Given we're talking about Durban, I'm also guessing the municipal utility bill is going to the owner or the complex body corporate, and not the tenant.

I'd suggest the extra water usage is consequent of the fault, and the party responsible for the repair would also be liable for that consequent expense.

From a strictly contractual point of view, who is responsible will depend first on the rules as defined in the sectional title scheme or the share block scheme. If it falls within the individual section, then you would need to examine the rental agreement.

Mind you, even if it falls to the tenant in terms of the rental contract - if the owner was aware of a problem in the infrastructure (which it seems has been conceded already) and failed to disclose this to the prospective tenant prior to the signing of the contract, I'd lean pretty hard on Richard S's point above - doesn't the body corporate or the owner have a role to play here?

----------


## Houses4Rent

> Based on the question, I guess the Ethekwini water loss insurance scheme is only a Durban thing.


"The nominal monthly premium, which is raised on the consolidated bill and forwarded to a private insurance company, covers part of the cost of additional water used as a result of the leak."
Looks like a third party inurance and council is only collecting the premium. Which leads to the question whether the owners/body corporates building insurance might have such water los cover on that policy already.




> I'd suggest the extra water usage is consequent of the fault, and the party responsible for the repair would also be liable for that consequent expense.

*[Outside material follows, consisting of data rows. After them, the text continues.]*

/-- Write a package register through a port. -/
def State.pkgWrite (s : State) (port1 : Bool) (off : Nat) (v : W64) : State :=
  let g := s.pkg
  if 0x200 ≤ off ∧ off < 0x1200 then after s (execCtabWrite ((off - 0x200) / 8) v s)
  else if 0x1200 ≤ off ∧ off < 0x1600 then
    let i := (off - 0x1200) / 16
    let old := ((g.spill[i]?).getD 0).toNat
    let new := if off % 16 = 0 then setBits old 0 64 v.toNat else setBits old 64 32 v.toNat
    { s with pkg := { g with spill := g.spill.setIfInBounds i (BitVec.ofNat 96 new) } }
  else if 0x180 ≤ off ∧ off < 0x1C0 then
    let i := (off - 0x180) / 16
    (match g.bps[i]? with
      | some b => { s with pkg := { g with bps := g.bps.setIfInBounds i (b.set (off % 16 = 8) v) } }
      | none => s)
  else if 0x1C0 ≤ off ∧ off < 0x200 then
    let i := (off - 0x1C0) / 16
    (match g.wps[i]? with
      | some b => { s with pkg := { g with wps := g.wps.setIfInBounds i (b.set (off % 16 = 8) v) } }
      | none => s)
  else if 0x1848 ≤ off ∧ off < 0x1868 then
    { s with pkg := { g with nonce := BitVec.ofNat 256 (setBits g.nonce.toNat ((off - 0x1848) * 8) 64 v.toNat) } }
  else match off with
    | 0x100 => { s with pkg := { g with pwr := v.setWidth 16 } }
    | 0x118 => { s with pkg := { g with rtab := v &&& 0x000FFFFFFFFFE000 } }
    | 0x120 => { s with pkg := { g with rmax := v.setWidth 16 } }
    | 0x128 => if v.getLsbD 16 then after s (execRegionActivate (bitsAt v.toNat 0 16) s)
               else after s (execRegionDeactivate (bitsAt v.toNat 0 16) s)
    | 0x140 => s.gresWrite v
    | 0x148 => s.fresWrite v
    | 0x158 => s.preWrite v
    | 0x170 => s.dctlWrite v
    | 0x1810 => after s (execHeartbeatWrite port1 s)
    | 0x1818 => { s with pkg := { g with hbper := v.setWidth 32 } }
    | 0x1820 => if v.getLsbD 1 then s.clearAdopted port1 else s
    | 0x1830 => s.modPort port1 (fun p => { p with b2base := v.setWidth 52 })
    | 0x1838 => if v.getLsbD 0 then after s (execAttestGo port1 s) else s
    | 0x1840 => { s with pkg := { g with attAddr := v.setWidth 52 } }
    | _ => s

/-- REGISTER_WRITE (R349, R403, R405, R411, R415, R432): an aligned 8-byte write to BAR 0; of the MSI-X table also the 4 bytes of
an odd word. -/
def execRegisterWrite (port1 : Bool) (off : Nat) (v : BitVec 64) (s : State) : Host.Outcome State Fault Refusal :=
  if !s.bar0Ok port1 then .next s
  else if 0x400000 ≤ off ∧ off < 0x408000 ∧ off % 4 = 0 then .next (s.modPort port1 (fun p => p.msixWrite off v))
  else if off % 8 ≠ 0 then .next s
  else if off < 0x2000 then .next (s.pkgWrite port1 off v)
  else if 0x100000 ≤ off ∧ off < 0x300000 then .next (s.debugWrite ((off - 0x100000) / 0x1000) (off % 0x1000) v)
  else if 0x600000 ≤ off ∧ off < 0x704000 then .next (s.fabWrite (off - 0x600000) v)
  else .next s
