-- ==== Sys2Proof/Certificates/Slice0/Obligations.lean ====
section
/-!
DEFINITION. The statements for the provers. The tables in front of a statement say, for each instruction it names, what the spec's
own table says of it.
-/
namespace Sys2Proof.Claims
open Sys2Proof.Machine

/-! ### Integer results (R92, R107 to R113) -/

/-- An instruction that is a literal frame, as the F form whose opcode is its L code plus 0x40, with its literal (R45). -/
def asF (i : Instr) : Instr × Option W32 :=
  match i with
  | .literalFrame l => (((lookupCode (l.op.toNat + 0x40) mapF).map (fun k => k l.toF)).getD i, some l.lit)
  | _ => (i, none)

/-- The operations of Tables 4.4 and 4.6 (the V forms of `SLI` and `SMAD` have their own names there). -/
inductive IntOp where
  | add | sub | mul | mulh | mad | and | or | xor | not | shl | shr | sra | min | max | mov | abs | neg | clz | popc | bfx | bfi
  | brev | sel | join | cmp (cond : Nat)
  deriving DecidableEq, Repr

/-- A w-bit operand extended to its type: by sign for the `.s` types, by zeros for the `.u` types (R92). -/
def num (signed : Bool) {w : Nat} (x : BitVec w) : Int := if signed then x.toInt else x.toNat

/-- The conditions of R109. -/
def holds (cond : Nat) (x y : Int) : Bool :=
  match cond with
  | 0 => decide (x = y) | 1 => decide (x ≠ y) | 2 => decide (x < y) | 3 => decide (x ≤ y) | 4 => decide (y < x) | _ => decide (y ≤ x)

/-- `field_len` of R108. -/
def lenOf (pos len w : Nat) : Nat := if len = 0 ∨ w ≤ pos then 0 else min len (w - pos)

/-- The exact result of Tables 4.4 and 4.6 from operands of w bits. -/
def exact (op : IntOp) (signed : Bool) {w : Nat} (a b c : BitVec w) : Int :=
  match op with
  | .add => num signed a + num signed b
  | .sub => num signed a - num signed b
  | .mul => num signed a * num signed b
  | .mulh => (num signed a * num signed b).fdiv (2 ^ w)
  | .mad => num signed a * num signed b + num signed c
  | .and => (a &&& b).toNat
  | .or => (a ||| b).toNat
  | .xor => (a ^^^ b).toNat
  | .not => (~~~b).toNat
  | .shl => if w ≤ b.toNat then 0 else a.toNat * 2 ^ b.toNat
  | .shr => (a >>> b.toNat).toNat
  | .sra => (a.sshiftRight b.toNat).toInt
  | .min => min (num signed a) (num signed b)
  | .max => max (num signed a) (num signed b)
  | .mov => num signed b
  | .abs => (num signed b).natAbs
  | .neg => -(num signed b)
  | .clz => b.clz.toNat
  | .popc => ((List.range w).filter (fun i => b.getLsbD i)).length
  | .bfx => num signed ((a >>> (b.toNat % 256)).setWidth (lenOf (b.toNat % 256) (b.toNat / 256 % 256) w))
  | .bfi =>
    let pos := b.toNat % 256
    let n := lenOf pos (b.toNat / 256 % 256) w
    let m := (BitVec.allOnes w >>> (w - n)) <<< pos
    ((c &&& ~~~m) ||| ((a <<< pos) &&& m)).toNat
  | .brev => b.reverse.toNat
  | .sel => if c = 0 then num signed b else num signed a
  | .join => (a.toNat % 2 ^ 32 + 2 ^ 32 * (b.toNat % 2 ^ 32) : Nat)
  | .cmp cond => if holds cond (num signed a) (num signed b) then 1 else 0
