/-! ### One workgroup changes -/

@[simp] theorem State.modWg_mem (s : State) (i : Nat) (f : Wg → Wg) :
    (s.modWg i f).mem = s.mem := rfl
@[simp] theorem State.modWg_poison (s : State) (i : Nat) (f : Wg → Wg) :
    (s.modWg i f).poison = s.poison := rfl
@[simp] theorem State.modWg_restored (s : State) (i : Nat) (f : Wg → Wg) :
    (s.modWg i f).restored = s.restored := rfl
@[simp] theorem State.modWg_groups (s : State) (i : Nat) (f : Wg → Wg) :
    (s.modWg i f).groups = s.groups := rfl
@[simp] theorem State.modWg_wgs (s : State) (i : Nat) (f : Wg → Wg) :
    (s.modWg i f).wgs = s.wgs.map (fun w => if w.id = i then f w else w) := rfl
@[simp] theorem State.modWg_cores (s : State) (i : Nat) (f : Wg → Wg) :
    (s.modWg i f).cores = s.cores := rfl
@[simp] theorem State.modWg_clusters (s : State) (i : Nat) (f : Wg → Wg) :
    (s.modWg i f).clusters = s.clusters := rfl
@[simp] theorem State.modWg_dies (s : State) (i : Nat) (f : Wg → Wg) :
    (s.modWg i f).dies = s.dies := rfl
@[simp] theorem State.modWg_pkg (s : State) (i : Nat) (f : Wg → Wg) :
    (s.modWg i f).pkg = s.pkg := rfl
@[simp] theorem State.modWg_regions (s : State) (i : Nat) (f : Wg → Wg) :
    (s.modWg i f).regions = s.regions := rfl
@[simp] theorem State.modWg_launches (s : State) (i : Nat) (f : Wg → Wg) :
    (s.modWg i f).launches = s.launches := rfl
@[simp] theorem State.modWg_ctxs (s : State) (i : Nat) (f : Wg → Wg) :
    (s.modWg i f).ctxs = s.ctxs := rfl
@[simp] theorem State.modWg_halts (s : State) (i : Nat) (f : Wg → Wg) :
    (s.modWg i f).halts = s.halts := rfl
@[simp] theorem State.modWg_pairMsgs (s : State) (i : Nat) (f : Wg → Wg) :
    (s.modWg i f).pairMsgs = s.pairMsgs := rfl
@[simp] theorem State.modWg_watches (s : State) (i : Nat) (f : Wg → Wg) :
    (s.modWg i f).watches = s.watches := rfl
@[simp] theorem State.modWg_fabric (s : State) (i : Nat) (f : Wg → Wg) :
    (s.modWg i f).fabric = s.fabric := rfl
@[simp] theorem State.modWg_time (s : State) (i : Nat) (f : Wg → Wg) :
    (s.modWg i f).time = s.time := rfl
@[simp] theorem State.modWg_ptbFine (s : State) (i : Nat) (f : Wg → Wg) :
    (s.modWg i f).ptbFine = s.ptbFine := rfl
@[simp] theorem State.modWg_rate (s : State) (i : Nat) (f : Wg → Wg) :
    (s.modWg i f).rate = s.rate := rfl
@[simp] theorem State.modWg_nextId (s : State) (i : Nat) (f : Wg → Wg) :
    (s.modWg i f).nextId = s.nextId := rfl
@[simp] theorem State.modWg_inputs (s : State) (i : Nat) (f : Wg → Wg) :
    (s.modWg i f).inputs = s.inputs := rfl
@[simp] theorem State.modWg_cur (s : State) (i : Nat) (f : Wg → Wg) :
    (s.modWg i f).cur = s.cur := rfl
@[simp] theorem State.modWg_fresh (s : State) (i : Nat) (f : Wg → Wg) :
    (s.modWg i f).fresh = s.fresh := rfl
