-- ==== Sys2Proof/Tests/Slice0.lean ====
section
/-!
SUPPORT. The model's own tests: a word for every instruction, an ill-formed term for every static check, results worked out from the
spec's tables and examples, and a witness for the hypotheses of every statement. Each is about one word or one step.
-/
namespace Sys2Proof.Tests
open Sys2Proof.Machine Sys2Proof.Claims

set_option Elab.async false

/-! ### Decoding: one word for every instruction, written from Tables 2.2 to 2.5 and 2.9 -/

/-- The one instruction that the 8 bytes of a word are. -/
def one (w : W64) : Option Instr := match decode (wordBytes w) with | .ok (i, []) => some i | _ => none

/-- The one instruction that the 16 bytes of two words are. -/
def two (w0 w1 : W64) : Option Instr := match decode (wordBytes w0 ++ wordBytes w1) with | .ok (i, []) => some i | _ => none

theorem test_decode_control :
    one 0x000F1E00000072EB = some (.nop ⟨0x3C, 0x78, 0x00000072EB⟩) ∧
    one 0x0018D4C01D4630DD = some (.bra ⟨0x23, 0x53, 0x001D4630DD⟩) ∧
    one 0x00230C003A8BEF0D = some (.brz ⟨0x0C, 0x30, 0x003A8BEF0D⟩) ∧
    one 0x003DC38019D1AD5C = some (.brnz ⟨0x37, 0x0E, 0x0019D1AD5C⟩) ∧
    one 0x0048FB4037176BE9 = some (.brx ⟨0x23, 0xED, 0x0037176BE9⟩) ∧
    one 0x00547380165D2A95 = some (.brd ⟨0x11, 0xCE, 0x00165D2A95⟩) ∧
    one 0x00602C4033A2E97F = some (.join ⟨0x00, 0xB1, 0x0033A2E97F⟩) ∧
    one 0x007C254012E8A8A7 = some (.brq ⟨0x30, 0x95, 0x0012E8A8A7⟩) ∧
    one 0x0088DE80302E67EE = some (.call ⟨0x23, 0x7A, 0x00302E67EE⟩) ∧
    one 0x009598400F742754 = some (.callx ⟨0x16, 0x61, 0x000F742754⟩) ∧
    one 0x00A2D2802CB9E6F8 = some (.ret ⟨0x0B, 0x4A, 0x002CB9E6F8⟩) ∧
    one 0x00B08D000BFFA6BB = some (.exit ⟨0x02, 0x34, 0x000BFFA6BB⟩) ∧
    one 0x00CE87C0294566BC = some (.yield ⟨0x3A, 0x1F, 0x00294566BC⟩) ∧
    one 0x00DD0300088B26FB = some (.sleep ⟨0x34, 0x0C, 0x00088B26FB⟩) ∧
    one 0x00EBFEC025D0E759 = some (.trap ⟨0x2F, 0xFB, 0x0025D0E759⟩) ∧
    one 0x00FB3AC00516A7D6 = some (.bkpt ⟨0x2C, 0xEB, 0x000516A7D6⟩) ∧
    one 0x010AB740225C6891 = some (.eret ⟨0x2A, 0xDD, 0x00225C6891⟩) := by decide +kernel

theorem test_decode_scalar :
    one 0x040E03488DD3076B = some (.sadd ⟨0x38, 0x0D, 0x22, 0x37, 0x4C, 0x1, 0x36, 0xB⟩) ∧
    one 0x04135557999B9FF7 = some (.ssub ⟨0x0D, 0x55, 0x5E, 0x66, 0x6E, 0x7, 0x3F, 0x7⟩) ∧
    one 0x042927E6E5E4F8A6 = some (.smul ⟨0x24, 0x9F, 0x9B, 0x97, 0x93, 0xE, 0x0A, 0x6⟩) ∧
    one 0x043F3AF6B26E1D66 = some (.smulh ⟨0x3C, 0xEB, 0xDA, 0xC9, 0xB8, 0x7, 0x16, 0x6⟩) ∧
    one 0x04458E06FF780A47 = some (.sand ⟨0x16, 0x38, 0x1B, 0xFD, 0xE0, 0x2, 0x24, 0x7⟩) ∧
    one 0x045C61D74C823B4A = some (.sor ⟨0x31, 0x87, 0x5D, 0x32, 0x08, 0xE, 0x34, 0xA⟩) ∧
    one 0x0463B5E81A4CB05E = some (.sxor ⟨0x0E, 0xD7, 0xA0, 0x69, 0x32, 0xC, 0x05, 0xE⟩) ∧
    one 0x047B0A396897AD74 = some (.snot ⟨0x2C, 0x28, 0xE5, 0xA2, 0x5E, 0xB, 0x17, 0x4⟩) ∧
    one 0x04831F0B372332CC = some (.sshl ⟨0x0C, 0x7C, 0x2C, 0xDC, 0x8C, 0xC, 0x2C, 0xC⟩) ∧
    one 0x049B741D05EEB814 = some (.sshr ⟨0x2D, 0xD0, 0x74, 0x17, 0xBA, 0xE, 0x01, 0x4⟩) ∧
    one 0x04A409AF553AC58F = some (.ssra ⟨0x10, 0x26, 0xBD, 0x54, 0xEB, 0x1, 0x18, 0xF⟩) ∧
    one 0x04BD1F8224871F1B = some (.smin ⟨0x34, 0x7E, 0x08, 0x92, 0x1C, 0x7, 0x31, 0xB⟩) ∧
    one 0x04C6B5D5749434B8 = some (.smax ⟨0x1A, 0xD7, 0x55, 0xD2, 0x50, 0xD, 0x0B, 0x8⟩) ∧
    one 0x04D04CA8C5215A67 = some (.smov ⟨0x01, 0x32, 0xA3, 0x14, 0x85, 0x6, 0x26, 0x7⟩) ∧
    one 0x04EAA3BC95EEFC48 = some (.sli ⟨0x2A, 0x8E, 0xF2, 0x57, 0xBB, 0xF, 0x04, 0x8⟩) ∧
    one 0x04F53B1126FCEE2A = some (.scmp ⟨0x14, 0xEC, 0x44, 0x9B, 0xF3, 0xB, 0x22, 0xA⟩) ∧
    one 0x050012E5B84B1C2E = some (.ssel ⟨0x00, 0x4B, 0x96, 0xE1, 0x2C, 0x7, 0x02, 0xE⟩) ∧
    one 0x051BAB3A8A59DA43 = some (.sclz ⟨0x2E, 0xAC, 0xEA, 0x29, 0x67, 0x6, 0x24, 0x3⟩) ∧
    one 0x052703901CA91879 = some (.spopc ⟨0x1C, 0x0E, 0x40, 0x72, 0xA4, 0x6, 0x07, 0x9⟩) ∧
    one 0x05335CA5EF389EC1 = some (.sbfx ⟨0x0D, 0x72, 0x97, 0xBC, 0xE2, 0x7, 0x2C, 0x1⟩) ∧
    one 0x054FF5FC0248692B = some (.sbfi ⟨0x3F, 0xD7, 0xF0, 0x09, 0x21, 0xA, 0x12, 0xB⟩) := by decide +kernel

theorem test_decode_vector :
    one 0x080C4782FE79901F = some (.vadd ⟨0x31, 0x1E, 0x0B, 0xF9, 0xE6, 0x4, 0x01, 0xF⟩) ∧
    one 0x0819F1EA225AAECC = some (.vsub ⟨0x27, 0xC7, 0xA8, 0x89, 0x6A, 0xB, 0x2C, 0xC⟩) ∧
    one 0x08279C91C6FBCD7C = some (.vmul ⟨0x1E, 0x72, 0x47, 0x1B, 0xEF, 0x3, 0x17, 0xC⟩) ∧
    one 0x0835C7F9EB9DB45D = some (.vmulh ⟨0x17, 0x1F, 0xE7, 0xAE, 0x76, 0xD, 0x05, 0xD⟩) ∧
    one 0x0844B36210FFA74F = some (.vmad ⟨0x12, 0xCD, 0x88, 0x43, 0xFE, 0x9, 0x34, 0xF⟩) ∧
    one 0x08539F4AF6621A43 = some (.vand ⟨0x0E, 0x7D, 0x2B, 0xD9, 0x88, 0x6, 0x24, 0x3⟩) ∧
    one 0x08630BB41C44D568 = some (.vor ⟨0x0C, 0x2E, 0xD0, 0x71, 0x13, 0x5, 0x16, 0x8⟩) ∧
    one 0x0872F81D82E814AF = some (.vxor ⟨0x0B, 0xE0, 0x76, 0x0B, 0xA0, 0x5, 0x0A, 0xF⟩) ∧
    one 0x08832547698B9FF8 = some (.vnot ⟨0x0C, 0x95, 0x1D, 0xA6, 0x2E, 0x7, 0x3F, 0x8⟩) ∧
    one 0x089392B190AFAB61 = some (.vshl ⟨0x0E, 0x4A, 0xC6, 0x42, 0xBE, 0xA, 0x36, 0x1⟩) ∧
    one 0x08A4805C7813FAED = some (.vshr ⟨0x12, 0x01, 0x71, 0xE0, 0x4F, 0xE, 0x2E, 0xD⟩) ∧
    one 0x08B5EE875FF8967A = some (.vsra ⟨0x17, 0xBA, 0x1D, 0x7F, 0xE2, 0x5, 0x27, 0xA⟩) ∧
    one 0x08C79D32881DB228 = some (.vmin ⟨0x1E, 0x74, 0xCA, 0x20, 0x76, 0xC, 0x22, 0x8⟩) ∧
    one 0x08D9CC1E70C319F8 = some (.vmax ⟨0x27, 0x30, 0x79, 0xC3, 0x0C, 0x6, 0x1F, 0x8⟩) ∧
    one 0x08EC3B4A99E901DA = some (.vabs ⟨0x30, 0xED, 0x2A, 0x67, 0xA4, 0x0, 0x1D, 0xA⟩) ∧
    one 0x08FF2B37030F35DD = some (.vneg ⟨0x3C, 0xAC, 0xDC, 0x0C, 0x3C, 0xD, 0x1D, 0xD⟩) ∧
    one 0x09025B242CF5E9E2 = some (.vclz ⟨0x09, 0x6C, 0x90, 0xB3, 0xD7, 0xA, 0x1E, 0x2⟩) ∧
    one 0x0915CB91571CEA18 = some (.vpopc ⟨0x17, 0x2E, 0x45, 0x5C, 0x73, 0xA, 0x21, 0x8⟩) ∧
    one 0x0929FC7F01842E5F = some (.vbfx ⟨0x27, 0xF1, 0xFC, 0x06, 0x10, 0xB, 0x25, 0xF⟩) ∧
    one 0x093E2DAD2C6BF6B8 = some (.vbfi ⟨0x38, 0xB6, 0xB4, 0xB1, 0xAF, 0xD, 0x2B, 0x8⟩) ∧
    one 0x0942DF1B57D40723 = some (.vbrev ⟨0x0B, 0x7C, 0x6D, 0x5F, 0x50, 0x1, 0x32, 0x3⟩) ∧
    one 0x0958110A437C9BBF = some (.vsel ⟨0x20, 0x44, 0x29, 0x0D, 0xF2, 0x6, 0x3B, 0xF⟩) ∧
    one 0x096D83B96F65745D = some (.vmov ⟨0x36, 0x0E, 0xE5, 0xBD, 0x95, 0xD, 0x05, 0xD⟩) ∧
    one 0x097376291BCE951C = some (.vli ⟨0x0D, 0xD8, 0xA4, 0x6F, 0x3A, 0x5, 0x11, 0xC⟩) ∧
    one 0x0989A958C8B87DED = some (.vaddc ⟨0x26, 0xA5, 0x63, 0x22, 0xE1, 0xF, 0x1E, 0xD⟩) ∧
    one 0x09905CC975E26EDF = some (.vsubb ⟨0x01, 0x73, 0x25, 0xD7, 0x89, 0xB, 0x2D, 0xF⟩) ∧
    one 0x09A750BA234CA3D2 = some (.vcmp ⟨0x1D, 0x42, 0xE8, 0x8D, 0x32, 0x8, 0x3D, 0x2⟩) ∧
    one 0x09BE84EB117758F8 = some (.vidot4 ⟨0x3A, 0x13, 0xAC, 0x45, 0xDD, 0x6, 0x0F, 0x8⟩) := by decide +kernel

That would imply that it had been repaired before and was still under warranty. Otherwise one cannot make the new plumber responsible for the old plumbers or original developers f-up.

----------


## Dave A

> Originally Posted by Dave A
> 
> 
> I'd suggest the extra water usage is consequent of the fault, and the party responsible for the repair would also be liable for that consequent expense.
> 
> 
> That would imply that it had been repaired before and was still under warranty. Otherwise one cannot make the new plumber responsible for the old plumbers or original developers f-up.


I suggest we missed each other on the point - 

My point is if the owner is responsible for the cost of repair, it is the owner that should also be responsible for the extra water bill as it is consequent to the damage being repaired.
Similarly if it is the tenant's responsibility, or the body corporate's, etc. ...

----------


## Kirsten

Our landlord has now got back to us to say that she has since found out from the people who drafted the lease agreement that it is her responsibility to pay for the water bill. Thank you to everyone for your input.

----------